Neutrality proponents, having therefore developed—and denounced—an association between politics and intense emotion, ban it from their dinner tables and break rooms in favor of other, less incendiary, topics.
For those directly impacted by politics, however, having more pleasant conversations is not an option.
Nor is translating their visceral reactions into the calm, reasonable dialogue expected of all worthwhile political discussion. They use crude language. They fling insults. Their rhetoric gets ugly.
And all the while, there is an Internet referee suggesting they just calm down and have a rational discussion.
Commentating from their self-imposed exile to the middle of the political spectrum, the neutrals like to remind everyone that the voices on either side of them are equal. All opinions, they say, deserve equal respect.
Certainly, self-expression is a constitutionally-protected right and should not be denied to anyone. But the fallacy lies in assuming that because all opinions have an equal right to exist, all opinions have an equal right to receive polite treatment.
They don’t. No opinion has the right to go unchallenged. And no opinion has the right to be sheltered from the negative reactions of the people it targets.
If those people respond with verbal aggression, so be it.
But in the minds of opinion equality advocates, the original opinion, if expressed politely enough despite its harmful nature, is coded as right, the response attacking it is coded as wrong.
There is a certain haughtiness in nitpicking the words used to convey a message instead of listening to the message’s content (a phenomenon commonly referred to as “tone policing”).

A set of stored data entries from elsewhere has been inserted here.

/-- A Delay_Req leaves: its departure time is inserted and latched (15 R399). -/
def Dev.delayReq (d : Dev) : Dev :=
  match d.time.sync with
  | none => d
  | some s =>
    let t3 : Int := d.timeNow / 4294967296 + d.get ⟨FY_PTPLAT, 31, 16⟩
    ((d.wr FY_TXTS (BitVec.ofInt 32 t3)).wr (FY_TXTS + 4) (BitVec.ofInt 32 (t3 / 4294967296))).updTime fun t =>
      { t with dreq := some (s.1, s.2, t3) }

/-- A Delay_Resp gives the mean path delay (15 R400). [log 84 DESIGN CHOICE] -/
def Dev.delayResp (d : Dev) (t4 : Int) : Dev :=
  match d.time.dreq with
  | none => d
  | some (t1, t2, t3) =>
    let m := Int.tdiv ((t2 - t1) + (t4 - t3)) 2
    (d.wr FY_PTPMPD (if m < 0 then Config.ptpMpdNeg m else BitVec.ofInt 32 (min m 0xFFFFFFFF))).updTime fun t =>
      { t with mpd := some m, dreq := none }

/-- FY_PTPCFG.EN written 1: the servo runs (15 R398). -/
def Dev.ptpEnable (d : Dev) : Dev := d.put FY_PTPCFG_EN 1

/-- FY_PTPCFG.EN written 0: the servo goes to FREE, rho kept (15 R401). -/
def Dev.ptpDisable (d : Dev) : Dev :=
  let d1 := d.put FY_PTPCFG_EN 0
  (if d1.servo = svFree then d1 else d1.setServo svFree).updTime fun t => { t with
    master := none, masters := [], twoStep := none, sync := none, dreq := none }

/-! ## Time commands (15 R403) -/

/-- TIME_STEP and TIME_SET: operator only, and refused while LOCKED without force. Answers the status. [log 87 DEDUCED] -/
def Dev.timeCommand (d : Dev) (role : Nat) (force : Bool) (target : Int) : Dev × Nat :=
  if role ≠ 1 then (d, E_ROLE)
  else if d.servo = svLocked ∧ !force then (d, E_BUSY_SERVICE)
  else (((d.stepTo target 1).timeTrusted 4).rtcWrite, E_OK)

/-! ## Time for the field side (15 R404, R405) -/

/-- Mean cycle length over the last 4,096 mark intervals at the present rate, in units of 2^-32 ns; 250 us before the first
interval. [log 89 DESIGN CHOICE] -/
def Dev.cycleLen (d : Dev) : Int :=
  match d.time.marks with
  | [] => 250000 * 4294967296
  | [_] => 250000 * 4294967296
  | m :: t =>
    let n : Int := t.length
    ((m : Int) - t.getLastD m) * 4 * (1099511627776 + d.rho) / (256 * n)

/-- The map of a mark that arrives now: its boundary lies 610 ns before (15 R404). [log 89 DESIGN CHOICE] -/
def Dev.mapOf (d : Dev) (c : Nat) : TimeMap :=
  let t := d.timeNow - 610 * 4294967296
  let l := d.cycleLen
  ⟨c, unitsNs t, unitsFrac t, unitsNs l % 2 ^ 32, unitsFrac l, d.bit FY_TBSTAT_TRUST, false, d.time.stepped, d.servo == svLocked,
    d.get FY_TBSTAT_SOURCE, d.get FY_TBSTAT_EPOCH⟩

/-- A cycle mark arrives: every fourth gives a TIME_MAP while the Corridor is up (15 R404, R406). [log 89 DESIGN CHOICE] -/
def Dev.cycleMark (d : Dev) : Dev :=
  let d1 := d.updTime fun t => { t with markNo := t.markNo.map (· + 1), marks := (t.raw :: t.marks).take 4097 }
  match d1.time.markNo with
  | none => d1
  | some c =>
    if c % 4 ≠ 0 ∨ !d1.cor.hostUp ∨ d1.mst < msSelftest then d1
    else (d1.sendDown 0x30 (d1.mapOf c).bytes).updTime fun t => { t with stepped := false }

/-! ## Checkpoints of the field side (09 R247; 14 R368, R369) -/

/-- The active flight's node counters as the Foyer reads them. -/
def Dev.nbrCheckpoint (d : Dev) : Dev :=
  match d.active with
  | none => d
  | some f => if !d.linkUp then d else d.updJnl fun j => { j with
      nbr := (d.regs.filter fun e => decide (f.key FL_NBRCTR ≤ e.1 ∧ e.1 < f.key FL_NBRCTR + 262144)).map fun e =>
        (e.1 - f.num * 2 ^ 24, e.2) }

/-- The active flight's transmit counter. -/
def Dev.txctrCheckpoint (d : Dev) : Dev :=
  match d.active with
  | none => d
  | some f => if !d.linkUp then d else d.updJnl fun j => { j with txctr := some (d.rd (f.key FL_MACTXCTR)).toNat }

/-- The active flight's turn counters. [log 90 DESIGN CHOICE] -/
def Dev.turnCheckpoint (d : Dev) : Dev :=
  match d.active with
  | none => d
  | some f => if !d.linkUp then d else d.updJnl fun j => { j with turns := some (d.fl f).enf.turns }

/-! ## Meanings -/

/-- ANNOUNCE_RX (15 R398). -/
def execAnnounceRx (ident domain : Nat) (rank : List Nat) (s : State) : Host.Outcome State Fault Refusal :=
  s.upd fun d => d.announce ident domain rank

/-- SYNC_RX (15 R399, R400). -/
def execSyncRx (now ident m seq : Nat) (two ovr : Bool) (t1 : Int) (s : State) : Host.Outcome State Fault Refusal :=
  s.upd fun d => (d.clock now).syncRx ident m seq two ovr t1

/-- FOLLOW_UP_RX (15 R400). -/
def execFollowUpRx (ident seq : Nat) (t1 : Int) (s : State) : Host.Outcome State Fault Refusal :=
  s.upd fun d => match d.time.twoStep with
    | some (q, t2) => if q = seq ∧ d.servoTakes ident then (d.updTime fun t => { t with twoStep := none }).ptpSample t1 t2 else d
    | none => d

/-- DELAY_REQ_SEND (15 R399). -/
def execDelayReqSend (now : Nat) (s : State) : Host.Outcome State Fault Refusal :=
  s.upd fun d => (d.clock now).delayReq

/-- DELAY_RESP_RX (15 R400). -/
def execDelayRespRx (ident : Nat) (t4 : Int) (s : State) : Host.Outcome State Fault Refusal :=
  s.upd fun d => d.when (d.time.master == some ident) fun d => d.delayResp t4

/-- SYNC_TIMEOUT (15 R401). [log 4 DESIGN CHOICE] -/
def execSyncTimeout (s : State) : Host.Outcome State Fault Refusal := s.upd Dev.syncTimeout

/-- PTP_ENABLE (15 R398). -/
def execPtpEnable (s : State) : Host.Outcome State Fault Refusal := s.upd Dev.ptpEnable

/-- PTP_DISABLE (15 R401). -/
def execPtpDisable (s : State) : Host.Outcome State Fault Refusal := s.upd Dev.ptpDisable

/-- TRUST_EXPIRY: the trust of a source that expires has ended (15 R397). [log 88 DESIGN CHOICE] -/
def execTrustExpiry (s : State) : Host.Outcome State Fault Refusal :=
  s.upd fun d => d.when (d.bit FY_TBSTAT_TRUST && d.get FY_TBSTAT_SOURCE != 2) fun d => d.setTimeSource 0

/-- CYCLE_MARK (15 R404). -/
def execCycleMark (now : Nat) (s : State) : Host.Outcome State Fault Refusal := s.upd fun d => (d.clock now).cycleMark

/-- ALARM_ARM (15 R408). -/
def execAlarmArm (n : Nat) (v : W32) (s : State) : Host.Outcome State Fault Refusal := s.upd fun d => d.talArm (n % 4) v

/-- ALARM_FIRE (15 R408). -/
def execAlarmFire (now n : Nat) (s : State) : Host.Outcome State Fault Refusal :=
  s.upd fun d => (d.clock now).talTry (n % 4) false

/-- RTC_WRITE (15 R412). -/
def execRtcWrite (now : Nat) (s : State) : Host.Outcome State Fault Refusal :=
  s.upd fun d => (d.clock now).when (d.bit FY_TBSTAT_TRUST) Dev.rtcWrite

/-- RTC_SHADOW_COPY: the RTC has counted `ticks` since it was last seen (15 R413). -/
def execRtcShadowCopy (mgmt : Bool) (ticks : Nat) (s : State) : Host.Outcome State Fault Refusal :=
  s.upd fun d => let d1 := d.rtcTick ticks; d1.setShadow mgmt d1.rtcCopy

/-- RTC_SHADOW_RELEASE (15 R413). -/
def execRtcShadowRelease (mgmt : Bool) (s : State) : Host.Outcome State Fault Refusal := s.upd fun d => d.setShadow mgmt Shadow.zero

/-- RTC_SHADOW_TIMEOUT (15 R413). [log 4 DESIGN CHOICE] -/
def execRtcShadowTimeout (mgmt : Bool) (s : State) : Host.Outcome State Fault Refusal := s.upd fun d => d.setShadow mgmt Shadow.zero

/-- FY_TBRAWLO read: FY_TBRAWHI latches. -/
def Dev.rawLatch (d : Dev) : Dev := d.wr FY_TBRAWHI (BitVec.ofNat 32 (d.time.raw / 2 ^ 32))

/-- FY_TIMELO read: the high word and the fraction latch. -/
def Dev.timeLatch (d : Dev) : Dev :=
  (d.wr FY_TIMEHI (BitVec.ofNat 32 (d.nowNs / 2 ^ 32))).wr FY_TIMEFRAC (BitVec.ofNat 32 (unitsFrac d.timeNow))

/-- FY_OPSECLO read: FY_OPSECHI latches. -/
def Dev.opsecLatch (d : Dev) : Dev := d.wr FY_OPSECHI (BitVec.ofNat 32 (d.opsec / 2 ^ 32))

/-- RAW_READ_LATCH (15 R418). -/
def execRawReadLatch (now : Nat) (s : State) : Host.Outcome State Fault Refusal := s.upd fun d => (d.clock now).rawLatch

/-- TIME_READ_LATCH (15 R418). -/
def execTimeReadLatch (now : Nat) (s : State) : Host.Outcome State Fault Refusal := s.upd fun d => (d.clock now).timeLatch

/-- OPSEC_READ_LATCH (15 R418). -/
def execOpsecReadLatch (now : Nat) (s : State) : Host.Outcome State Fault Refusal := s.upd fun d => (d.clock now).opsecLatch

/-- BACKUP_DOMAIN_LOSS (15 R409). -/
def execBackupDomainLoss (s : State) : Host.Outcome State Fault Refusal := s.upd Dev.backupLost

/-- BACKUP_SUPPLY_SWITCH: the domain runs from VBAT or from the main rail; its cell measures `mv` (15 R409, R416). -/
def execBackupSupplySwitch (onBat : Bool) (mv : Nat) (s : State) : Host.Outcome State Fault Refusal :=
  s.upd fun d => (d.put FY_BKSTAT_ONBAT (b2n onBat)).put FY_BKSTAT_VBAT (min mv 4095)

/-- OSCILLATOR_STOP (15 R411). -/
def execOscillatorStop (s : State) : Host.Outcome State Fault Refusal := s.upd Dev.setOsf

/-- OPSEC_CHECKPOINT (15 R412, R415). -/
def execOpsecCheckpoint (now : Nat) (s : State) : Host.Outcome State Fault Refusal := 
  s.upd fun d => (d.clock now).when (!d.arc.warned) Dev.opsecCheckpoint

/-- NBR_CHECKPOINT (14 R368). -/
def execNbrCheckpoint (s : State) : Host.Outcome State Fault Refusal := 
  s.upd fun d => d.when (!d.arc.warned) Dev.nbrCheckpoint

/-- TXCTR_CHECKPOINT (14 R369). -/
def execTxctrCheckpoint (s : State) : Host.Outcome State Fault Refusal := 
  s.upd fun d => d.when (!d.arc.warned) Dev.txctrCheckpoint

/-- TURN_CHECKPOINT (09 R247). -/
def execTurnCheckpoint (s : State) : Host.Outcome State Fault Refusal := 
  s.upd fun d => d.when (!d.arc.warned) Dev.turnCheckpoint

end Sys2Proof.Machine
end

Sure, when it doesn’t matter to you whether the message lands or flops, inspires a change or gets buried in an Internet graveyard, it is easy to single out what does ignite an emotional response in you: whether or not the writer is using mean words.
But those who advocate for neutrality need to consider that the point of politics is to be incendiary. Without lighting a fire, how can we burn down what has broken? Without raising our voices, how can we call for change?
Sometimes, doing this means hurting feelings.
If you’re privileged enough to boast of being neutral, be thankful that you’re being hurt by mean comments about a political policy, not by the policy itself. Some people aren’t so fortunate.